Sexual Revolution - Modern Revolutions

Modern Revolutions

The Industrial Revolution during the nineteenth century and the growth of science and technology, medicine and health care, resulted in better contraceptives being manufactured. Advances in the manufacture and production of rubber made possible the design and production of condoms that could be used by hundreds of millions of men and women to prevent pregnancy at little cost.

Advances in chemistry, pharmacology, and biology, and human physiology led to the discovery and perfection of the first oral contraceptives also known as "the Pill". Purchasing an aphrodisiac and various sex toys became "normal". Sado-masochism ("S&M") gained popularity, and "no-fault" unilateral divorce became legal and easier to obtain in many countries during the 1960s, 1970s, and 1980s.

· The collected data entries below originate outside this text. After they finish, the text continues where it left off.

-- ==== Sys2Proof/Laws/Fields.lean ====
section
/-! SUPPORT. The field signals: what the encoder, the eyes, the line wires and a sample event keep. -/

namespace Sys2Proof.Machine

open Sys2Proof

/-! ## Encoder (R3..R5) -/

/-- The records keep their ids where only anchors change, and the queue is put back into order. -/
theorem holds_reorder {s t : State} (h0 : s.tracker.queue = [] → t.tracker.queue = [])
    (hl : t.tracker.queue.length = s.tracker.queue.length) (hid : t.boardIds = s.boardIds)
    (he : { t with tracker := s.tracker } = s) : Holds s (reorder t) := by
  have e : ∀ {α : Type} (g : State → α), (∀ (x : State) (r : Tracker), g { x with tracker := r } = g x) →
      g (reorder t) = g s := fun g hg => by
    rw [show g (reorder t) = g t from hg t _, ← hg t s.tracker, he]
  exact
    { fixed := e (fun x => (x.uid, x.loader, x.pending)) (by intros; rfl)
      joined := e (fun x => x.joined) (by intros; rfl)
      places := fun k => by
        have := e (fun x => x.txUsed) (by intros; rfl)
        unfold State.TxFits at k ⊢
        rw [this]; exact k
      grants := fun k => by
        have h1 : (reorder t).grantCost = s.grantCost := e (fun x => x.grantCost) (by intros; rfl)
        have h2 : (reorder t).shares.held = s.shares.held := e (fun x => x.shares.held) (by intros; rfl)
        unfold State.GrantsFit at k ⊢
        rw [h1, h2]; exact k
      derived := fun k => derived_of_causes (e (fun x => x.causes) (by intros; rfl)) k
      rest := fun j r => by
        have hq : (reorder t).tracker.queue = [] := by
          show orderBoards t.pos t.tracker.queue = []
          rw [h0 r.2.2.2.1]; rfl
        have := e (fun x => (x.control, x.spray, x.heater, x.shares, x.pot, x.extraction, x.alarms, x.groups)) (by intros; rfl)
        simp only [Prod.mk.injEq] at this
        obtain ⟨b1, b2, b3, b4, b5, b6, b7, b8⟩ := this
        unfold State.AtRest at r ⊢
        rw [b1, b2, b3, b4, b5, b6, b7, b8, hq]
        obtain ⟨a1, a2, a3, _, a5⟩ := r
        exact ⟨a1, a2, a3, rfl, a5⟩
      boards := fun k => boardsOrdered_reorder (by rw [hl]; exact k.1) (by rw [hid]; exact k.2.1)
      shares := fun k => by
        have := e (fun x => (x.cfg, x.shares)) (by intros; rfl)
        exact sharesBalance_of_eq (congrArg Prod.fst this) (congrArg Prod.snd this) k
      lend := fun _ k w hw hk => by
        have := e (fun x => (x.cfg, x.shares, x.bus)) (by intros; rfl)
        simp only [Prod.mk.injEq] at this
        rw [this.1, this.2.1]
        rw [this.2.2] at hw
        exact k w hw hk
      wire := .inl (e (fun x => x.bus.onWire) (by intros; rfl))
      ack := fun k => by rw [← e (fun x => x.bus.answer.ack) (by intros; rfl)]; exact k
      claims := fun k => .inl ((e (fun x => x.control.station) (by intros; rfl)).trans k) }

theorem holds_countStep (forward : Bool) (s : State) : Holds s (countStep forward s) :=
  holds_reorder id rfl rfl rfl

/-- A record anchored anew (R6, R16). -/
theorem keeps_anchor {id : Nat} {f : Board → Board} (hf : ∀ b, (f b).line.id = b.line.id) (s : State) :
    Keeps s (reorder (updateBoard id f s)) := by
  refine ⟨holds_reorder (fun h => ?_) (List.length_map ..) ?_ rfl, rfl⟩
  · show List.map _ s.tracker.queue = []
    rw [h]; rfl
  · show (List.map _ s.tracker.queue).map _ = s.tracker.queue.map _
    rw [List.map_map]
    apply List.map_congr_left
    intro b _
    simp only [Function.comp]
    split
    · exact hf b
    · rfl

theorem keeps_stallCounted (s : State) : Keeps s (stallCounted s) :=
  ((Follows.ite _ (follows_withStall _ s) (Follows.refl s)).trans (follows_releaseHeld 19 _)).keeps

/-- A count event changes the count, and keeps the invariants (R4, R5). -/
theorem lasts_countEvent (forward : Bool) (s : State) : Answers (execCountEvent forward s) (fun t =>
    Lasts s.OffLine (s.OffLine ∧ s.LendCovered) s t ∧ t.loader = s.loader ∧
      t.tracker.count = (if forward then s.tracker.count + 1 else s.tracker.count - 1)) :=
  have h := ((keeps_stallCounted (countStep forward s)).trans (keeps_positionEvents (movedBoards s (countStep forward s)) _)).trans
    (keeps_settle _)
  ⟨_, rfl, ((holds_countStep forward s).trans h.toHolds).lasts, h.loader, h.count⟩

/-! ## Entry eye (R14, R15) -/

/-- What the board sequence reaches after `k` steps, for fewer steps than it has ids. -/
def laterId (n k : Nat) : Nat :=
  if k = 0 then n else if 65535 ≤ n then k else if n + k ≤ 65535 then n + k else n + k - 65535

theorem nextBoardId_later (n k : Nat) (h : k < 60000) : nextBoardId (laterId n k) = laterId n (k + 1) := by
  unfold nextBoardId laterId
  repeat' split
  all_goals omega

theorem laterId_ne (n j k : Nat) (h : j < k) (hk : k < 60000) : laterId n j ≠ laterId n k := by
  unfold laterId
  repeat' split
  all_goals omega

/-- The search finds an id that is not held, if it may try one id more than there are held ones. -/
theorem freshId_later (n : Nat) (fuel k : Nat) (hk : k + fuel < 60000) (held : List Nat) (hl : held.length < fuel) :
    freshId held fuel (laterId n k) ∉ held := by
  induction fuel generalizing k held with
  | zero => exact absurd hl (Nat.not_lt_zero _)
  | succ fuel ih =>
    unfold freshId
    by_cases hm : laterId n k ∈ held
    · rw [if_pos (List.contains_iff_mem.2 hm), nextBoardId_later n k (by omega)]
      have hle : (held.erase (laterId n k)).length < fuel := by
        rw [List.length_erase_of_mem hm]
        have : held ≠ [] := List.ne_nil_of_mem hm
        have : 0 < held.length := List.length_pos_iff.2 this
        omega
      -- the erased id is not met again
      have hsame : ∀ (f j : Nat), k < j → j + f < 60000 →
          freshId held f (laterId n j) = freshId (held.erase (laterId n k)) f (laterId n j)
            ∧ freshId held f (laterId n j) ≠ laterId n k := by
        intro f
        induction f with
        | zero =>
          intro j hj hjf
          exact ⟨rfl, fun e => laterId_ne n k j hj (by omega) e.symm⟩
        | succ f ihf =>
          intro j hj hjf
          have hne : laterId n j ≠ laterId n k := fun e => laterId_ne n k j hj (by omega) e.symm
          have hc : (held.erase (laterId n k)).contains (laterId n j) = held.contains (laterId n j) := by
            rw [Bool.eq_iff_iff, List.contains_iff_mem, List.contains_iff_mem]
            exact List.mem_erase_of_ne hne
          unfold freshId
          rw [hc, nextBoardId_later n j (by omega)]
          by_cases hj' : held.contains (laterId n j) = true
          · rw [if_pos hj', if_pos hj']
            exact ihf (j + 1) (by omega) (by omega)
          · rw [if_neg hj', if_neg hj']
            exact ⟨rfl, hne⟩
      obtain ⟨h1, h2⟩ := hsame fuel (k + 1) (by omega) (by omega)
      have h3 := ih (k + 1) (by omega) _ hle
      rw [← h1] at h3
      exact fun e => h3 ((List.mem_erase_of_ne h2).2 e)
    · have : ¬held.contains (laterId n k) = true := fun e => hm (List.contains_iff_mem.1 e)
      rw [if_neg this]
      exact hm

theorem freshId_not_held {held : List Nat} (h : held.length ≤ 8) (n : Nat) : freshId held 9 n ∉ held :=
  freshId_later n 9 0 (by omega) held (by omega)

theorem keeps_useAdmission (s : State) : Keeps s (useAdmission s) := by
  unfold useAdmission
  split
  · exact Keeps.refl s
  · rename_i rest _
    have h : Keeps s { s with tracker := { s.tracker with admissions := rest } } := keeps_tracker rfl rfl
    exact Keeps.ite _ (keeps_tracker rfl rfl) (h.trans (keeps_dropRef _ _))

theorem keeps_enterBoard {s : State} (hj : s.joined = true) (hl : s.tracker.queue.length < 8) : Keeps s (enterBoard s) := by
  unfold enterBoard
  have hid : freshId s.boardIds 9 s.tracker.nextId ∉ s.boardIds :=
    freshId_not_held (by rw [State.boardIds, List.length_map]; omega) _
  have h1 : Keeps s { s with tracker := { s.tracker with
      nextId := nextBoardId (freshId s.boardIds 9 s.tracker.nextId)
      underEye := some (freshId s.boardIds 9 s.tracker.nextId) } } := keeps_tracker rfl rfl
  have h2 := h1.trans (keeps_joinQueue (b := s.entryBoard (freshId s.boardIds 9 s.tracker.nextId)) hj hl hid)
  refine ((h2.trans (keeps_useAdmission _)).trans (Keeps.ite _ ?_ (Keeps.refl _))).trans
    (((keeps_takeInChecks _ _).trans (keeps_workRequests _)).trans (keeps_settle _))
  exact (keeps_addMark _ 7 _).trans (follows_occurrence 20 _ _).keeps

theorem keeps_withUnderEye (i : Option Nat) (s : State) : Keeps s (s.withUnderEye i) := keeps_tracker rfl rfl

theorem sound_entryLeadingEdge (s : State) : Answers (execEntryLeadingEdge s) (Stays s) := by
  unfold execEntryLeadingEdge
  refine Answers.ite (fun _ => (keeps_withUnderEye none s).answers) (fun hj => Answers.ite (fun _ => (Keeps.refl s).answers)
    (fun _ => Answers.ite (fun _ =>
      (((keeps_withUnderEye none s).trans (follows_occurrence 17 _ _).keeps).trans (keeps_settle _)).answers) (fun hf => ?_)))
  have hj' : s.joined = true := by simpa using hj
  refine (keeps_enterBoard hj' ?_).answers
  unfold State.freePlaces at hf
  omega

theorem keeps_updateLine {id : Nat} {f : LineRecord → LineRecord} (h : ∀ r, (f r).id = r.id) (s : State) :
    Keeps s (updateLine id f s) :=
  keeps_updateBoard (fun b => by simp only [boardKey, h]) s

theorem sound_entryTrailingEdge (s : State) : Answers (execEntryTrailingEdge s) (Stays s) := by
  unfold execEntryTrailingEdge
  split
  · rename_i b _
    refine Keeps.answers ?_
    unfold measureBoard
    exact (((keeps_updateLine (by intro _; rfl) s).trans (Keeps.ite _ (keeps_addMark _ 8 _) (Keeps.refl _))).trans
      (Keeps.ite _ (keeps_queueOrDrop _ _) (Keeps.refl _))).trans (keeps_withUnderEye none _)
  · exact (Keeps.refl s).answers

/-! ## Confirming eye (R16) -/

theorem sound_eyeLeadingEdge (s : State) : Answers (execEyeLeadingEdge s) (Stays s) := by
  unfold execEyeLeadingEdge
  split
  · exact (Keeps.refl s).answers
  · refine Answers.ite (fun _ => (Keeps.refl s).answers) (fun _ => ?_)
    split
    · refine Keeps.answers ?_
      unfold confirmBoard
      exact ((((keeps_anchor (by intro _; rfl) s).trans (keeps_queueOrDrop _ _)).trans (keeps_positionEvents _ _)).trans
        (keeps_workRequests _)).trans (keeps_settle _)
    · exact ((follows_occurrence 17 _ s).keeps.trans (keeps_settle _)).answers

/-! ## Line wires (R145, R146) -/

theorem sound_permitLineChange (b : Bool) (s : State) : Answers (execPermitLineChange b s) (Stays s) := by
  refine Keeps.answers (Keeps.trans ?_ (keeps_settle _))
  exact
    { fixed := rfl, count := rfl, joined := rfl, places := fun k => k, grants := fun k => k, derived := fun k => k, rest := fun _ r => r
      boards := fun k => k, shares := fun k => k, lend := fun _ k => k, wire := .inl rfl, ack := fun k => k, claims := .inl }

/-- Whatever changed state control's fields, deriving the condition again makes it the derived one. -/
theorem keeps_recondition_control {c : Control} {s : State} (h1 : c.station = s.control.station)
    (h2 : c.mode = s.control.mode) (h3 : c.condition = s.control.condition) (h4 : c.service = s.control.service) :
    Keeps s (recondition { s with control := c }) := by
  have hm := moves_recondition { s with control := c }
  have hj : State.joined { s with control := c } = s.joined := by simp only [State.joined, h1]
  exact
    { fixed := hm.read (fun x => (x.uid, x.loader, x.pending)) (fun _ => rfl)
      count := hm.count
      joined := hm.joined.trans hj
      places := fun k => hm.places k
      grants := fun k => hm.grants (grantsFit_of_le hj rfl (Nat.le_refl _) (fun _ _ => Nat.le_refl _) k)
      derived := fun _ => derived_recondition _
      rest := fun j r => hm.rest (hj.trans j) (by
        obtain ⟨a1, a2, a3, a4⟩ := r
        exact ⟨h2.trans a1, h3.trans a2, h4.trans a3, a4⟩)
      boards := fun k => boardsOrdered_of_keys (s := { s with control := c }) hm.cfg hm.count hm.queue_keys k
      shares := fun k => sharesBalance_of_eq (s := { s with control := c }) hm.cfg hm.shares k
      lend := fun _ k w hw hk => by
        have e1 : (recondition { s with control := c }).bus.onWire = s.bus.onWire :=
          hm.read (fun x => x.bus.onWire) (fun _ => rfl)
        rw [hm.shares, hm.cfg]
        exact k w (e1 ▸ hw) hk
      wire := .inl (hm.read (fun x => x.bus.onWire) (fun _ => rfl))
      ack := fun k => by
        have e1 : (recondition { s with control := c }).bus.answer.ack = s.bus.answer.ack :=
          hm.read (fun x => x.bus.answer.ack) (fun _ => rfl)
        rw [← e1]; exact k
      claims := fun k => .inl ((hm.read (fun x => x.control.station) (fun _ => rfl)).trans (h1.trans k)) }

theorem sound_tripLineChange (b : Bool) (s : State) : Answers (execTripLineChange b s) (Stays s) := by
  have h : Keeps s (recondition { s with control := { s.control with tripOthers := b } }) :=
    keeps_recondition_control rfl rfl rfl rfl
  exact (h.trans (keeps_settle _)).answers

/-! ## Sample events (R102) -/

/-- The alarm unit's fields other than the entries, the records and the causes. -/
theorem keeps_alarms {x : Alarms} {s : State} (h1 : x.entries = s.alarms.entries) (h2 : x.records = s.alarms.records) :
    Keeps s { s with alarms := x } where
  fixed := rfl
  count := rfl
  joined := rfl
  places k := k
  grants k := k
  derived k := derived_of_causes (s := s) (by simp only [State.causes, h1, h2]) k
  rest _ r := by
    obtain ⟨a1, a2, a3, a4, a5, a6, a7, a8, a9, a10, a11, a12, a13, a14⟩ := r
    exact ⟨a1, a2, a3, a4, a5, a6, a7, a8, a9, a10, a11, a12, by rw [h2]; exact a13, a14⟩
  boards k := k
  shares k := k
  lend _ k := k
  wire := .inl rfl
  ack k := k
  claims := .inl

theorem keeps_writeTable (x : Samples) (s : State) : Keeps s (writeTable x s) := keeps_alarms rfl rfl

theorem keeps_levelSample (r : Int) (s : State) : Keeps s (levelSample r s) :=
  Keeps.ite _ (keeps_pot (fun _ a b c => ⟨a, b, c⟩)) (Keeps.refl s)

theorem keeps_writeLevel (s : State) : Keeps s (writeLevel s) := keeps_alarms rfl rfl

theorem keeps_sampleFields (x : Samples) (s : State) : Keeps s (sampleFields x s) := by
  have h1 : Keeps s (writeLevel (levelSample (signedHalf x.level) (writeTable x s))) :=
    ((keeps_writeTable x s).trans (keeps_levelSample _ _)).trans (keeps_writeLevel _)
  exact (h1.trans (keeps_openChannels (s.newlyOpen x) _)).trans (follows_holdWhile 21 _ _ _).keeps

theorem keeps_potLow (s : State) : Keeps s (potLow s) := Keeps.ite _ (follows_holdWhile 23 _ _ s).keeps (Keeps.refl s)

theorem rampStep_blank (rate settle : Nat) (b : Pump) : rampStep rate settle b .blank = .blank := rfl

theorem keeps_rampPumps (before : Pot) (s : State) : Keeps s (rampPumps before s) :=
  keeps_pot (fun _ a b c => by
    refine ⟨?_, ?_, c⟩
    · show rampStep _ _ before.main s.pot.main = _
      rw [a]; exact rampStep_blank _ _ _
    · show rampStep _ _ before.chip s.pot.chip = _
      rw [b]; exact rampStep_blank _ _ _)

theorem keeps_samplePot (before : Pot) (s : State) : Keeps s (samplePot before s) :=
  ((((follows_potUpdate s).keeps.trans (keeps_potLow _)).trans (follows_potUpdate _).keeps).trans (keeps_rampPumps _ _)).trans
    (follows_potUpdate _).keeps

theorem keeps_sampleAlarms (s : State) : Keeps s (sampleAlarms s) := by
  unfold sampleAlarms
  split
  · rename_i h
    exact ((follows_watchSamples h).trans (follows_retryAllOwed _)).keeps
  · exact Keeps.refl s

theorem sound_sampleEvent (x : Samples) (s : State) : Answers (execSampleEvent x s) (Stays s) :=
  Answers.ite (fun _ => (Keeps.refl s).answers)
    (fun _ => ((((((keeps_sampleFields x s).trans (keeps_samplePot s.pot _)).trans (keeps_ductSample 0 _)).trans
      (keeps_ductSample 1 _)).trans (keeps_sampleAlarms _)).trans (keeps_settle _)).answers)

end Sys2Proof.Machine
end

All these developments took place alongside and combined with an increase in world literacy and decline in religious observance. Old values such as the biblical notion of "be fruitful and multiply" were cast aside as people continued to feel alienated from the past and adopted the lifestyles of modernizing westernized cultures.

Another contribution that helped bring about this modern revolution of sexual freedom were the writings of Herbert Marcuse and Wilhelm Reich, who took the philosophy of Karl Marx and similar philosophers, and mixed together this chant for freedom of sexual rights in modern culture.

When speaking of sexual revolution, historians make a distinction between the first and the second sexual revolution. In the first sexual revolution (1870–1910), Victorian morality lost its universal appeal. However, it did not lead to the rise of a "permissive society". Exemplary for this period is the rise and differentiation in forms of regulating sexuality.